The Canterbury Tales: The Reeve's Tale Lines 67 – 132 Summary

(A Note: In this summary, "I" refers the narrator, the Reeve.)

  • At Trumpington, not far from Cambridge, flows a brook crossed by a bridge. On that brook is a mill. I'm telling you the truth.
  • A miller lives there. He is as proud as a peacock.
  • He can play the flute, fish, and mend fishing nets. He can drink and play cups, and wrestle and shoot.
  • By his belt, he always bears a long sword blade, and in his pocket, a pretty knife.
  • There is no man who dares to lay a hand on him, fearing danger if they do.
  • He carries a knife from Sheffield in his skin-tight pants.
  • His face is round, and his nose bulbous. His head is completely bald.
  • He is a very quarrelsome man: nobody dares to lay a hand upon him, because he swears he'll make him pay dearly for it.
  • He is a sly thief of corn and meal, accustomed to stealing from his customers by shorting them.
  • His is known as arrogant Symkyn.
  • He has a highborn wife, whose father is the town parson.
  • This parson gave his daughter a large dowry so that Symkyn would marry her.
  • She was fostered in a nunnery.
  • Symkyn had said that he would have no wife except for one who was raised well, and was a virgin, in order to preserve his rank in society.
  • His wife is proud, and as perky as a magpie.
  • It's a very pleasing sight to see Symkyn and his wife on holidays.
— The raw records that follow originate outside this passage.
-- ==== Sys2Proof/Laws/Kept5.lean ====
section
/-! SUPPORT. What each helper and each meaning keeps, part 5: one lemma per function, named after it. -/

namespace Sys2Proof.Machine

variable {W : Writes}

theorem kept_publish {s0 : State} {s : State} {r : Sys2Proof.Machine.Rec} (h0 : Kept W s0 s) (w_hbm : W.hbm = true)
    (w_host : W.host = true) : Kept W s0 (State.publish s r) := by
  unfold State.publish
  try dsimp only
  with_reducible
    repeat' first
      | assumption | refine kept_deliverTrace ?_ ?_ ?_ | refine kept_deliver ?_ ?_ ?_ | refine kept_foldl (fun _ _ _ => ?_) ?_ | split

theorem kept_publishOldest {s0 : State} {s : State} {src : Nat} (h0 : Kept W s0 s) (w_hbm : W.hbm = true) (w_host : W.host = true)
    : Kept W s0 (State.publishOldest s src) := by
  unfold State.publishOldest
  try dsimp only
  with_reducible
    repeat' first
      | assumption | refine kept_publish ?_ ?_ ?_ | refine kept_promoDone ?_ | refine kept_ite (fun _ => ?_) (fun _ => ?_)
      | simp only [kept_mk] | refine kept_foldl (fun _ _ _ => ?_) ?_ | split

theorem kept_execTxqPop {s0 : State} {p : Nat} {s : State} (h1 : Kept W s0 s) : KeptR W s0 (execTxqPop p s) := by
  unfold execTxqPop
  try dsimp only
  with_reducible
    repeat' first
      | assumption | refine kept_onUnit ?_ (fun _ _ => ?_) | refine kept_txqPop ?_ | refine keptR_next ?_
      | refine keptR_ite (fun _ => ?_) (fun _ => ?_) | refine kept_ite (fun _ => ?_) (fun _ => ?_)

theorem kept_selfTest {s0 : State} {s : State} {c : Sys2Proof.NvmeCmd} {id : Nat} (h0 : Kept W s0 s) (w_ohost : W.ohost = true)
    : Kept W s0 (State.selfTest s c id) := by
  unfold State.selfTest
  try dsimp only
  with_reducible
    repeat' first
      | assumption | refine kept_oflComplete ?_ ?_ | refine kept_testEnd ?_ | refine kept_modOfl ?_ (fun _ => ?_) | refine kept_put ?_
      | refine kept_ite (fun _ => ?_) (fun _ => ?_) | refine keptR_ite (fun _ => ?_) (fun _ => ?_)
      | refine kept_fst_ite (fun _ => ?_) (fun _ => ?_) | refine kept_id ?_ | simp only [kept_mk] | refine kept_foldl (fun _ _ _ => ?_) ?_
      | refine kept_fst_foldl (fun _ _ _ => ?_) ?_ | refine keptR_next ?_ | exact keptR_fault | exact keptR_refused | refine keptO_some ?_
      | exact keptO_none | exact fun h => h

theorem kept_execNvmeSelfTest {s0 : State} {c : Sys2Proof.NvmeCmd} {s : State} (h1 : Kept W s0 s) (w_ohost : W.ohost = true)
    : KeptR W s0 (execNvmeSelfTest c s) := by
  unfold execNvmeSelfTest
  try dsimp only
  with_reducible
    repeat' first
      | assumption | refine kept_admin ?_ (fun _ _ _ => ?_) ?_ | refine kept_selfTest ?_ ?_ | refine keptR_next ?_
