@[simp] theorem State.modSrc_pending : (s.modSrc n i f).pending = s.pending := rfl
@[simp] theorem State.modSrc_regs : (s.modSrc n i f).regs = s.regs := rfl
@[simp] theorem State.modSrc_mirror : (s.modSrc n i f).mirror = s.mirror := rfl
@[simp] theorem State.modSrc_latch : (s.modSrc n i f).latch = s.latch := rfl
@[simp] theorem State.modSrc_lowHalf : (s.modSrc n i f).lowHalf = s.lowHalf := rfl
@[simp] theorem State.modSrc_host : (s.modSrc n i f).host = s.host := rfl
@[simp] theorem State.modSrc_ohost : (s.modSrc n i f).ohost = s.ohost := rfl
@[simp] theorem State.modSrc_hbm : (s.modSrc n i f).hbm = s.hbm := rfl
@[simp] theorem State.modSrc_undef : (s.modSrc n i f).undef = s.undef := rfl
@[simp] theorem State.modSrc_mram : (s.modSrc n i f).mram = s.mram := rfl
@[simp] theorem State.modSrc_lut : (s.modSrc n i f).lut = s.lut := rfl
@[simp] theorem State.modSrc_lutSet : (s.modSrc n i f).lutSet = s.lutSet := rfl
@[simp] theorem State.modSrc_msixTable : (s.modSrc n i f).msixTable = s.msixTable := rfl
@[simp] theorem State.modSrc_msixPba : (s.modSrc n i f).msixPba = s.msixPba := rfl
@[simp] theorem State.modSrc_msixEnable : (s.modSrc n i f).msixEnable = s.msixEnable := rfl
@[simp] theorem State.modSrc_msixMask : (s.modSrc n i f).msixMask = s.msixMask := rfl
@[simp] theorem State.modSrc_out : (s.modSrc n i f).out = s.out := rfl
@[simp] theorem State.modSrc_raised : (s.modSrc n i f).raised = s.raised := rfl
@[simp] theorem State.modSrc_limited : (s.modSrc n i f).limited = s.limited := rfl
@[simp] theorem State.modSrc_limitedAt : (s.modSrc n i f).limitedAt = s.limitedAt := rfl
@[simp] theorem State.modSrc_sfeFull : (s.modSrc n i f).sfeFull = s.sfeFull := rfl
@[simp] theorem State.modSrc_defStores : (s.modSrc n i f).defStores = s.defStores := rfl
@[simp] theorem State.modSrc_dests : (s.modSrc n i f).dests = s.dests := rfl
@[simp] theorem State.modSrc_disarmed : (s.modSrc n i f).disarmed = s.disarmed := rfl
@[simp] theorem State.modSrc_packets : (s.modSrc n i f).packets = s.packets := rfl
@[simp] theorem State.modSrc_rings : (s.modSrc n i f).rings = s.rings := rfl
@[simp] theorem State.modSrc_nextId : (s.modSrc n i f).nextId = s.nextId := rfl
@[simp] theorem State.modSrc_heldReads : (s.modSrc n i f).heldReads = s.heldReads := rfl
@[simp] theorem State.modSrc_bulk : (s.modSrc n i f).bulk = s.bulk := rfl
@[simp] theorem State.modSrc_promo : (s.modSrc n i f).promo = s.promo := rfl
@[simp] theorem State.modSrc_front : (s.modSrc n i f).front = s.front := rfl
@[simp] theorem State.modSrc_epochs : (s.modSrc n i f).epochs = s.epochs := rfl
@[simp] theorem State.modSrc_patchesOf : (s.modSrc n i f).patchesOf = s.patchesOf := rfl
@[simp] theorem State.modSrc_pipes : (s.modSrc n i f).pipes = s.pipes := rfl
@[simp] theorem State.modSrc_frames : (s.modSrc n i f).frames = s.frames := rfl
@[simp] theorem State.modSrc_graph : (s.modSrc n i f).graph = s.graph := rfl
@[simp] theorem State.modSrc_lanes : (s.modSrc n i f).lanes = s.lanes := rfl
@[simp] theorem State.modSrc_groups : (s.modSrc n i f).groups = s.groups := rfl
@[simp] theorem State.modSrc_sgs : (s.modSrc n i f).sgs = s.sgs := rfl
@[simp] theorem State.modSrc_pss : (s.modSrc n i f).pss = s.pss := rfl
@[simp] theorem State.modSrc_caps : (s.modSrc n i f).caps = s.caps := rfl
@[simp] theorem State.modSrc_subst : (s.modSrc n i f).subst = s.subst := rfl
@[simp] theorem State.modSrc_time : (s.modSrc n i f).time = s.time := rfl
@[simp] theorem State.modSrc_drv : (s.modSrc n i f).drv = s.drv := rfl
@[simp] theorem State.modSrc_media : (s.modSrc n i f).media = s.media := rfl
@[simp] theorem State.modSrc_recorder : (s.modSrc n i f).recorder = s.recorder := rfl
@[simp] theorem State.modSrc_zst : (s.modSrc n i f).zst = s.zst := rfl
@[simp] theorem State.modSrc_oldJobs : (s.modSrc n i f).oldJobs = s.oldJobs := rfl
@[simp] theorem State.modSrc_outfs : (s.modSrc n i f).outfs = s.outfs := rfl
@[simp] theorem State.modSrc_encs : (s.modSrc n i f).encs = s.encs := rfl
@[simp] theorem State.modSrc_dec : (s.modSrc n i f).dec = s.dec := rfl
@[simp] theorem State.modSrc_disp : (s.modSrc n i f).disp = s.disp := rfl
@[simp] theorem State.modSrc_hbmc : (s.modSrc n i f).hbmc = s.hbmc := rfl
@[simp] theorem State.modSrc_hlt : (s.modSrc n i f).hlt = s.hlt := rfl
@[simp] theorem State.modSrc_baro : (s.modSrc n i f).baro = s.baro := rfl
@[simp] theorem State.modSrc_nv : (s.modSrc n i f).nv = s.nv := rfl
@[simp] theorem State.modSrc_ofl : (s.modSrc n i f).ofl = s.ofl := rfl
@[simp] theorem State.modSrc_sky : (s.modSrc n i f).sky = s.sky := rfl
@[simp] theorem State.modSrc_aud : (s.modSrc n i f).aud = s.aud := rfl
@[simp] theorem State.modSrc_lsp : (s.modSrc n i f).lsp = s.lsp := rfl
@[simp] theorem State.modSrc_cpr : (s.modSrc n i f).cpr = s.cpr := rfl
@[simp] theorem State.modSrc_free : (s.modSrc n i f).free = s.free := rfl
@[simp] theorem State.modSrc_rd : (s.modSrc n i f).rd rg jx = s.rd rg jx := rfl
@[simp] theorem State.modSrc_get : (s.modSrc n i f).get fl jx = s.get fl jx := rfl
@[simp] theorem State.modSrc_flag : (s.modSrc n i f).flag fl jx = s.flag fl jx := rfl

end modSrc

section modStream

variable (s : State) (n : Nat) (f : StreamSt → StreamSt) (fl : Fld) (rg : Reg) (jx : List Nat)

@[simp] theorem State.modStream_pending : (s.modStream n f).pending = s.pending := rfl
@[simp] theorem State.modStream_regs : (s.modStream n f).regs = s.regs := rfl
@[simp] theorem State.modStream_mirror : (s.modStream n f).mirror = s.mirror := rfl
@[simp] theorem State.modStream_latch : (s.modStream n f).latch = s.latch := rfl
@[simp] theorem State.modStream_lowHalf : (s.modStream n f).lowHalf = s.lowHalf := rfl
@[simp] theorem State.modStream_host : (s.modStream n f).host = s.host := rfl
@[simp] theorem State.modStream_ohost : (s.modStream n f).ohost = s.ohost := rfl
@[simp] theorem State.modStream_hbm : (s.modStream n f).hbm = s.hbm := rfl
@[simp] theorem State.modStream_undef : (s.modStream n f).undef = s.undef := rfl
@[simp] theorem State.modStream_mram : (s.modStream n f).mram = s.mram := rfl
@[simp] theorem State.modStream_lut : (s.modStream n f).lut = s.lut := rfl
@[simp] theorem State.modStream_lutSet : (s.modStream n f).lutSet = s.lutSet := rfl
@[simp] theorem State.modStream_msixTable : (s.modStream n f).msixTable = s.msixTable := rfl
@[simp] theorem State.modStream_msixPba : (s.modStream n f).msixPba = s.msixPba := rfl
@[simp] theorem State.modStream_msixEnable : (s.modStream n f).msixEnable = s.msixEnable := rfl
@[simp] theorem State.modStream_msixMask : (s.modStream n f).msixMask = s.msixMask := rfl
@[simp] theorem State.modStream_out : (s.modStream n f).out = s.out := rfl
@[simp] theorem State.modStream_raised : (s.modStream n f).raised = s.raised := rfl
@[simp] theorem State.modStream_limited : (s.modStream n f).limited = s.limited := rfl
@[simp] theorem State.modStream_limitedAt : (s.modStream n f).limitedAt = s.limitedAt := rfl
@[simp] theorem State.modStream_sfeFull : (s.modStream n f).sfeFull = s.sfeFull := rfl
@[simp] theorem State.modStream_defStores : (s.modStream n f).defStores = s.defStores := rfl
@[simp] theorem State.modStream_dests : (s.modStream n f).dests = s.dests := rfl
@[simp] theorem State.modStream_disarmed : (s.modStream n f).disarmed = s.disarmed := rfl
@[simp] theorem State.modStream_packets : (s.modStream n f).packets = s.packets := rfl
@[simp] theorem State.modStream_rings : (s.modStream n f).rings = s.rings := rfl
@[simp] theorem State.modStream_nextId : (s.modStream n f).nextId = s.nextId := rfl
@[simp] theorem State.modStream_heldReads : (s.modStream n f).heldReads = s.heldReads := rfl
@[simp] theorem State.modStream_bulk : (s.modStream n f).bulk = s.bulk := rfl
@[simp] theorem State.modStream_promo : (s.modStream n f).promo = s.promo := rfl
@[simp] theorem State.modStream_front : (s.modStream n f).front = s.front := rfl
@[simp] theorem State.modStream_epochs : (s.modStream n f).epochs = s.epochs := rfl
@[simp] theorem State.modStream_patchesOf : (s.modStream n f).patchesOf = s.patchesOf := rfl
@[simp] theorem State.modStream_pipes : (s.modStream n f).pipes = s.pipes := rfl
@[simp] theorem State.modStream_frames : (s.modStream n f).frames = s.frames := rfl
@[simp] theorem State.modStream_graph : (s.modStream n f).graph = s.graph := rfl
@[simp] theorem State.modStream_lanes : (s.modStream n f).lanes = s.lanes := rfl
@[simp] theorem State.modStream_groups : (s.modStream n f).groups = s.groups := rfl
@[simp] theorem State.modStream_sgs : (s.modStream n f).sgs = s.sgs := rfl
@[simp] theorem State.modStream_pss : (s.modStream n f).pss = s.pss := rfl
@[simp] theorem State.modStream_caps : (s.modStream n f).caps = s.caps := rfl
@[simp] theorem State.modStream_subst : (s.modStream n f).subst = s.subst := rfl
@[simp] theorem State.modStream_time : (s.modStream n f).time = s.time := rfl
@[simp] theorem State.modStream_drv : (s.modStream n f).drv = s.drv := rfl
@[simp] theorem State.modStream_media : (s.modStream n f).media = s.media := rfl
@[simp] theorem State.modStream_recorder : (s.modStream n f).recorder = s.recorder := rfl
@[simp] theorem State.modStream_zst : (s.modStream n f).zst = s.zst := rfl
@[simp] theorem State.modStream_oldJobs : (s.modStream n f).oldJobs = s.oldJobs := rfl
@[simp] theorem State.modStream_outfs : (s.modStream n f).outfs = s.outfs := rfl
@[simp] theorem State.modStream_encs : (s.modStream n f).encs = s.encs := rfl
@[simp] theorem State.modStream_dec : (s.modStream n f).dec = s.dec := rfl
@[simp] theorem State.modStream_disp : (s.modStream n f).disp = s.disp := rfl
@[simp] theorem State.modStream_hbmc : (s.modStream n f).hbmc = s.hbmc := rfl
@[simp] theorem State.modStream_hlt : (s.modStream n f).hlt = s.hlt := rfl
@[simp] theorem State.modStream_baro : (s.modStream n f).baro = s.baro := rfl
@[simp] theorem State.modStream_nv : (s.modStream n f).nv = s.nv := rfl
@[simp] theorem State.modStream_ofl : (s.modStream n f).ofl = s.ofl := rfl
@[simp] theorem State.modStream_sky : (s.modStream n f).sky = s.sky := rfl
@[simp] theorem State.modStream_aud : (s.modStream n f).aud = s.aud := rfl
@[simp] theorem State.modStream_lsp : (s.modStream n f).lsp = s.lsp := rfl
@[simp] theorem State.modStream_cpr : (s.modStream n f).cpr = s.cpr := rfl
@[simp] theorem State.modStream_free : (s.modStream n f).free = s.free := rfl
@[simp] theorem State.modStream_rd : (s.modStream n f).rd rg jx = s.rd rg jx := rfl
@[simp] theorem State.modStream_get : (s.modStream n f).get fl jx = s.get fl jx := rfl
@[simp] theorem State.modStream_flag : (s.modStream n f).flag fl jx = s.flag fl jx := rfl
@[simp] theorem State.modStream_streams : (s.modStream n f).streams = modNth s.streams n f := rfl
Symkyn walks in front of her wearing a scarf on his head, and she comes after wearing a red skirt.
  • Symkyn has tight-fitting pants in the same color.
  • No one dares call Symkyn's wife by any other title but "dame," and no one is brave enough flirt with her along the way, for fear of being killed by Symkyn's cutlass, knife, or dagger.
  • For jealous people are always dangerous, or so they would have their wives believe.
  • Symkyn's wife is very haughty, full of disdain and sneering.
  • She thinks every lady in town should acknowledge her for her kindred and good upbringing of the nunnery.
  • Symkyn and his wife have a twenty-year-old daughter and no other children except for an infant six months old.
  • It lies in a cradle, a robust young thing.
  • Their daughter is thick-waisted and well-developed, with broad buttocks, a bulbous nose, grey eyes, and high, round breasts. But I cannot tell a lie: her hair is very fair.
  • Because she is pleasing, her grandfather, the parson, plans to make her the heir to his possessions and estate on the condition that she makes a good marriage.
  • His plan is to place her in a highborn family, with nobility in its ancestry.
  • He plans to bestow the inheritance in this way because he believes the possessions of the Church must be spent on those who descend from the blood of the holy Church.
  • Therefore the parson wishes to honor his own blood, though he feeds upon the Church itself in doing so.